theorem witness_immediate_words : (0x6AFF#16).toNat / 4096 = 0x6 ∧ (0x7F01#16).toNat / 4096 = 0x7 ∧
    (0xA123#16).toNat / 4096 = 0xA ∧ (0xF329#16).toNat / 4096 = 0xF ∧ (0xF329#16).toNat % 256 = 0x29 := by decide

/-- Both settings of the quirk, and destinations beside VF. -/
theorem witness_logic : (startOn []).qcfg.logicVfReset = true ∧ (start []).qcfg.logicVfReset = false ∧
    (14 : Reg) ≠ 15 := by decide

/-- Sums at the carry's ends, and a difference at the borrow's. -/
theorem witness_carry_ends : ¬ (0xFE#8).toNat + (0x01#8).toNat > 255 ∧ (0xFF#8).toNat + (0x01#8).toNat > 255 ∧
    (7#8).toNat ≥ (7#8).toNat ∧ ¬ (6#8).toNat ≥ (7#8).toNat := by decide

theorem witness_shift_source :
    0x40 = (if (startOn [(1, 0x81#8), (2, 0x40#8)]).qcfg.shiftVy then (startOn [(1, 0x81#8), (2, 0x40#8)]).getV 2
      else (startOn [(1, 0x81#8), (2, 0x40#8)]).getV 1).toNat ∧
    0x81 = (if (start [(1, 0x81#8), (2, 0x40#8)]).qcfg.shiftVy then (start [(1, 0x81#8), (2, 0x40#8)]).getV 2
      else (start [(1, 0x81#8), (2, 0x40#8)]).getV 1).toNat := by decide

theorem witness_flag_wins : let s := startOn [(15, 0xFF#8), (1, 0x01#8)]
    0xFF = (s.getV 15).toNat ∧ 0x01 = (s.getV 1).toNat ∧ 0x01 = (if s.qcfg.shiftVy then 0x01 else 0xFF) ∧
    s.qcfg.logicVfReset = true := by decide

/-- The index sum at the ends of the overflow test. -/
theorem witness_index_sum : let s := { startOn [(2, 1#8)] with index := 0xFFE#16 }
    let t := { startOn [(2, 1#8)] with index := 0xFFF#16 }
    4095 = s.index.toNat + (s.getV 2).toNat ∧ 4096 = t.index.toNat + (t.getV 2).toNat := by decide

theorem witness_decimal : ({ start [] with index := 0xFFD#16 } : State).index.toNat + 2 < 4096 := by decide

theorem witness_block : ({ start [] with index := 0xFF0#16 } : State).index.toNat + (15 : Reg).val < 4096 ∧
    (start []).index.toNat + (0 : Reg).val < 4096 ∧ ∃ k : Reg, k ≤ 0 ∧ ∃ j : Reg, (0 : Reg) < j := by
  exact ⟨by decide, by decide, 0, by decide, 1, by decide⟩

theorem witness_stored_word : let s := { start [] with index := 0xFFE#16 }
    s.index.toNat + (1 : Reg).val < 4096 ∧ 1 ≤ (1 : Reg).val ∧ (0xFFE#12).toNat = s.index.toNat := by decide

/-- A pressed key, a released key, and a value that names no key, at the range's ends. -/
theorem witness_skip_on_keys :
    (let s := { start [(2, 0xF#8)] with key := keysOf [15] }
     (∀ k : Key, (s.getV 2).toNat = k.val → s.key[k] = true) ∧ (16 ≤ (s.getV 2).toNat → true = false)) ∧
    (let s := start [(2, 0xF#8)]
     (∀ k : Key, (s.getV 2).toNat = k.val → s.key[k] = false) ∧ (16 ≤ (s.getV 2).toNat → false = false)) ∧
    let s := { start [(2, 0x10#8)] with key := keysOf (List.range 16) }
    (∀ k : Key, (s.getV 2).toNat = k.val → s.key[k] = false) ∧ (16 ≤ (s.getV 2).toNat → false = false) := by
  decide +kernel

theorem witness_key_scan : (start []).kw.phase = .idle ∧ (∀ k : Key, (start []).key[k] = false) ∧
    let s := { start [] with key := keysOf [4, 9] }
    s.kw.phase = .idle ∧ s.key[(4 : Key)] = true ∧ ∀ j : Key, j < 4 → s.key[j] = false := by decide +kernel

theorem witness_key_release : waiting.kw.phase = .waitRelease ∧ waiting.key[waiting.kw.key] = false ∧
    ({ waiting with key := keysOf [4] } : State).key[waiting.kw.key] = true := by decide +kernel

/-- A draw of no row, a draw of the last row of memory, and a cell that is hit and one that is not. -/
theorem witness_draw_rows : 0 = (0#4).toNat + (if (start []).qcfg.drawExtraRow then 1 else 0) ∧
    1 = (0#4).toNat + (if (startOn []).qcfg.drawExtraRow then 1 else 0) ∧ (0xFFF#16).toNat + 1 ≤ 4096 := by decide

theorem witness_draw_hits : let s := { start [] with index := 0x050#16 }
    SpriteHits s 5#8 0#8 5#4 8 4 ∧ ¬ SpriteHits s 5#8 0#8 5#4 9 4 ∧
    ({ s with fb := gridOf [(8, 4)] } : State).fb.cell 8 4 = true := by
  refine ⟨⟨4, 3, by decide, by decide, by decide, by decide⟩, ?_, by decide⟩
  rintro ⟨r, c, -, hc, hb, hx⟩
  have hx : 5 + c = 9 ∧ 0 + r = 4 := hx
  obtain ⟨rfl, rfl⟩ : c = 4 ∧ r = 4 := by omega
  exact absurd hb (by decide)

/-- A draw with a collision and the same draw again, nothing halted. -/
theorem witness_draw_twice : let s := { start [] with index := 0x050#16, fb := gridOf [(0, 0)] }
    (0 : Reg) ≠ 15 ∧ (1 : Reg) ≠ 15 ∧ s.halted = false ∧
    ∃ t r, exec (.drw 0 1 1) s = .next t ∧ t.halted = false ∧ t.getV 15 = 1#8 ∧
      exec (.drw 0 1 1) { t with pc := 0x200#12 } = .next r :=
  ⟨by decide, by decide, rfl, _, _, rfl, rfl, by decide +kernel, rfl⟩

theorem witness_tick : atTick.nextAgent = .timer ∧ atTick.halted = false ∧
    ({ atTick with halted := true } : State).nextAgent = .timer ∧ ({ atTick with halted := true } : State).halted = true :=
  ⟨rfl, rfl, rfl, rfl⟩

theorem witness_tick_commutes : (∀ x : Reg, Instr.jp 0x300 ≠ .ldXDt x ∧ Instr.jp 0x300 ≠ .ldDtX x ∧ Instr.jp 0x300 ≠ .ldStX x) ∧
    ∃ t, exec (.jp 0x300) (start []) = .next t :=
  ⟨fun _ => ⟨by simp, by simp, by simp⟩, _, rfl⟩

/-- Runs within the bound of the fairness statement that go on, at each agent's turn. -/
theorem witness_ticks : (∃ t, Host.Core.run Sys2Proof.core 0 atTick = .next t ∧ t.nextAgent = .timer) ∧
    ∃ t, Host.Core.run Sys2Proof.core 0 (start []) = .next t ∧ t.nextAgent = .driver := ⟨⟨_, rfl, rfl⟩, _, rfl, rfl⟩

/-- A poll without a toggle and one with it, the least budget that runs a step, and a shutdown. -/
theorem witness_poll : let s := { atPoll ⟨keysOf [5], false, false⟩ with ipf := 1 }
    s.halted = false ∧ s.nextAgent = .driver ∧ s.phase = .poll ∧ (poll s).paused = false ∧ 1 ≤ s.ipf ∧
    (poll (atPoll ⟨keysOf [5], true, false⟩)).paused = true ∧
    (atPoll ⟨keysOf [5], false, true⟩).nextReply.shutdown = true := by decide +kernel

theorem witness_present : (atPresent true).halted = false ∧ (atPresent true).nextAgent = .driver ∧
    (atPresent true).phase = .present ∧ (atPresent true).dirty.hasChanges = true := ⟨rfl, rfl, rfl, rfl⟩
■ ■ ■ ■ ■ ■ ■
Problem to solve = An exact copy of every entry is what's needed, so retype them all.

Output =
theorem witness_immediate_words : (0x6AFF#16).toNat / 4096 = 0x6 ∧ (0x7F01#16).toNat / 4096 = 0x7 ∧
    (0xA123#16).toNat / 4096 = 0xA ∧ (0xF329#16).toNat / 4096 = 0xF ∧ (0xF329#16).toNat % 256 = 0x29 := by decide

/-- Both settings of the quirk, and destinations beside VF. -/
theorem witness_logic : (startOn []).qcfg.logicVfReset = true ∧ (start []).qcfg.logicVfReset = false ∧
    (14 : Reg) ≠ 15 := by decide

/-- Sums at the carry's ends, and a difference at the borrow's. -/
theorem witness_carry_ends : ¬ (0xFE#8).toNat + (0x01#8).toNat > 255 ∧ (0xFF#8).toNat + (0x01#8).toNat > 255 ∧
    (7#8).toNat ≥ (7#8).toNat ∧ ¬ (6#8).toNat ≥ (7#8).toNat := by decide

theorem witness_shift_source :
    0x40 = (if (startOn [(1, 0x81#8), (2, 0x40#8)]).qcfg.shiftVy then (startOn [(1, 0x81#8), (2, 0x40#8)]).getV 2
      else (startOn [(1, 0x81#8), (2, 0x40#8)]).getV 1).toNat ∧
    0x81 = (if (start [(1, 0x81#8), (2, 0x40#8)]).qcfg.shiftVy then (start [(1, 0x81#8), (2, 0x40#8)]).getV 2
      else (start [(1, 0x81#8), (2, 0x40#8)]).getV 1).toNat := by decide

theorem witness_flag_wins : let s := startOn [(15, 0xFF#8), (1, 0x01#8)]
    0xFF = (s.getV 15).toNat ∧ 0x01 = (s.getV 1).toNat ∧ 0x01 = (if s.qcfg.shiftVy then 0x01 else 0xFF) ∧
    s.qcfg.logicVfReset = true := by decide

/-- The index sum at the ends of the overflow test. -/
theorem witness_index_sum : let s := { startOn [(2, 1#8)] with index := 0xFFE#16 }
    let t := { startOn [(2, 1#8)] with index := 0xFFF#16 }
    4095 = s.index.toNat + (s.getV 2).toNat ∧ 4096 = t.index.toNat + (t.getV 2).toNat := by decide

theorem witness_decimal : ({ start [] with index := 0xFFD#16 } : State).index.toNat + 2 < 4096 := by decide

theorem witness_block : ({ start [] with index := 0xFF0#16 } : State).index.toNat + (15 : Reg).val < 4096 ∧
    (start []).index.toNat + (0 : Reg).val < 4096 ∧ ∃ k : Reg, k ≤ 0 ∧ ∃ j : Reg, (0 : Reg) < j := by
  exact ⟨by decide, by decide, 0, by decide, 1, by decide⟩

theorem witness_stored_word : let s := { start [] with index := 0xFFE#16 }
    s.index.toNat + (1 : Reg).val < 4096 ∧ 1 ≤ (1 : Reg).val ∧ (0xFFE#12).toNat = s.index.toNat := by decide

/-- A pressed key, a released key, and a value that names no key, at the range's ends. -/
theorem witness_skip_on_keys :
    (let s := { start [(2, 0xF#8)] with key := keysOf [15] }
     (∀ k : Key, (s.getV 2).toNat = k.val → s.key[k] = true) ∧ (16 ≤ (s.getV 2).toNat → true = false)) ∧
    (let s := start [(2, 0xF#8)]
     (∀ k : Key, (s.getV 2).toNat = k.val → s.key[k] = false) ∧ (16 ≤ (s.getV 2).toNat → false = false)) ∧
    let s := { start [(2, 0x10#8)] with key := keysOf (List.range 16) }
    (∀ k : Key, (s.getV 2).toNat = k.val → s.key[k] = false) ∧ (16 ≤ (s.getV 2).toNat → false = false) := by
  decide +kernel

theorem witness_key_scan : (start []).kw.phase = .idle ∧ (∀ k : Key, (start []).key[k] = false) ∧
    let s := { start [] with key := keysOf [4, 9] }
    s.kw.phase = .idle ∧ s.key[(4 : Key)] = true ∧ ∀ j : Key, j < 4 → s.key[j] = false := by decide +kernel

theorem witness_key_release : waiting.kw.phase = .waitRelease ∧ waiting.key[waiting.kw.key] = false ∧
    ({ waiting with key := keysOf [4] } : State).key[waiting.kw.key] = true := by decide +kernel

/-- A draw of no row, a draw of the last row of memory, and a cell that is hit and one that is not. -/
theorem witness_draw_rows : 0 = (0#4).toNat + (if (start []).qcfg.drawExtraRow then 1 else 0) ∧
    1 = (0#4).toNat + (if (startOn []).qcfg.drawExtraRow then 1 else 0) ∧ (0xFFF#16).toNat + 1 ≤ 4096 := by decide

theorem witness_draw_hits : let s := { start [] with index := 0x050#16 }
    SpriteHits s 5#8 0#8 5#4 8 4 ∧ ¬ SpriteHits s 5#8 0#8 5#4 9 4 ∧
    ({ s with fb := gridOf [(8, 4)] } : State).fb.cell 8 4 = true := by
  refine ⟨⟨4, 3, by decide, by decide, by decide, by decide⟩, ?_, by decide⟩
  rintro ⟨r, c, -, hc, hb, hx⟩
  have hx : 5 + c = 9 ∧ 0 + r = 4 := hx
  obtain ⟨rfl, rfl⟩ : c = 4 ∧ r = 4 := by omega
  exact absurd hb (by decide)

/-- A draw with a collision and the same draw again, nothing halted. -/
theorem witness_draw_twice : let s := { start [] with index := 0x050#16, fb := gridOf [(0, 0)] }
    (0 : Reg) ≠ 15 ∧ (1 : Reg) ≠ 15 ∧ s.halted = false ∧
    ∃ t r, exec (.drw 0 1 1) s = .next t ∧ t.halted = false ∧ t.getV 15 = 1#8 ∧
      exec (.drw 0 1 1) { t with pc := 0x200#12 } = .next r :=
  ⟨by decide, by decide, rfl, _, _, rfl, rfl, by decide +kernel, rfl⟩

theorem witness_tick : atTick.nextAgent = .timer ∧ atTick.halted = false ∧
    ({ atTick with halted := true } : State).nextAgent = .timer ∧ ({ atTick with halted := true } : State).halted = true :=
  ⟨rfl, rfl, rfl, rfl⟩

theorem witness_tick_commutes : (∀ x : Reg, Instr.jp 0x300 ≠ .ldXDt x ∧ Instr.jp 0x300 ≠ .ldDtX x ∧ Instr.jp 0x300 ≠ .ldStX x) ∧
    ∃ t, exec (.jp 0x300) (start []) = .next t :=
  ⟨fun _ => ⟨by simp, by simp, by simp⟩, _, rfl⟩

/-- Runs within the bound of the fairness statement that go on, at each agent's turn. -/
theorem witness_ticks : (∃ t, Host.Core.run Sys2Proof.core 0 atTick = .next t ∧ t.nextAgent = .timer) ∧
    ∃ t, Host.Core.run Sys2Proof.core 0 (start []) = .next t ∧ t.nextAgent = .driver := ⟨⟨_, rfl, rfl⟩, _, rfl, rfl⟩

/-- A poll without a toggle and one with it, the least budget that runs a step, and a shutdown. -/
theorem witness_poll : let s := { atPoll ⟨keysOf [5], false, false⟩ with ipf := 1 }
    s.halted = false ∧ s.nextAgent = .driver ∧ s.phase = .poll ∧ (poll s).paused = false ∧ 1 ≤ s.ipf ∧
    (poll (atPoll ⟨keysOf [5], true, false⟩)).paused = true ∧
    (atPoll ⟨keysOf [5], false, true⟩).nextReply.shutdown = true := by decide +kernel

theorem witness_present : (atPresent true).halted = false ∧ (atPresent true).nextAgent = .driver ∧
    (atPresent true).phase = .present ∧ (atPresent true).dirty.hasChanges = true := ⟨rfl, rfl, rfl, rfl⟩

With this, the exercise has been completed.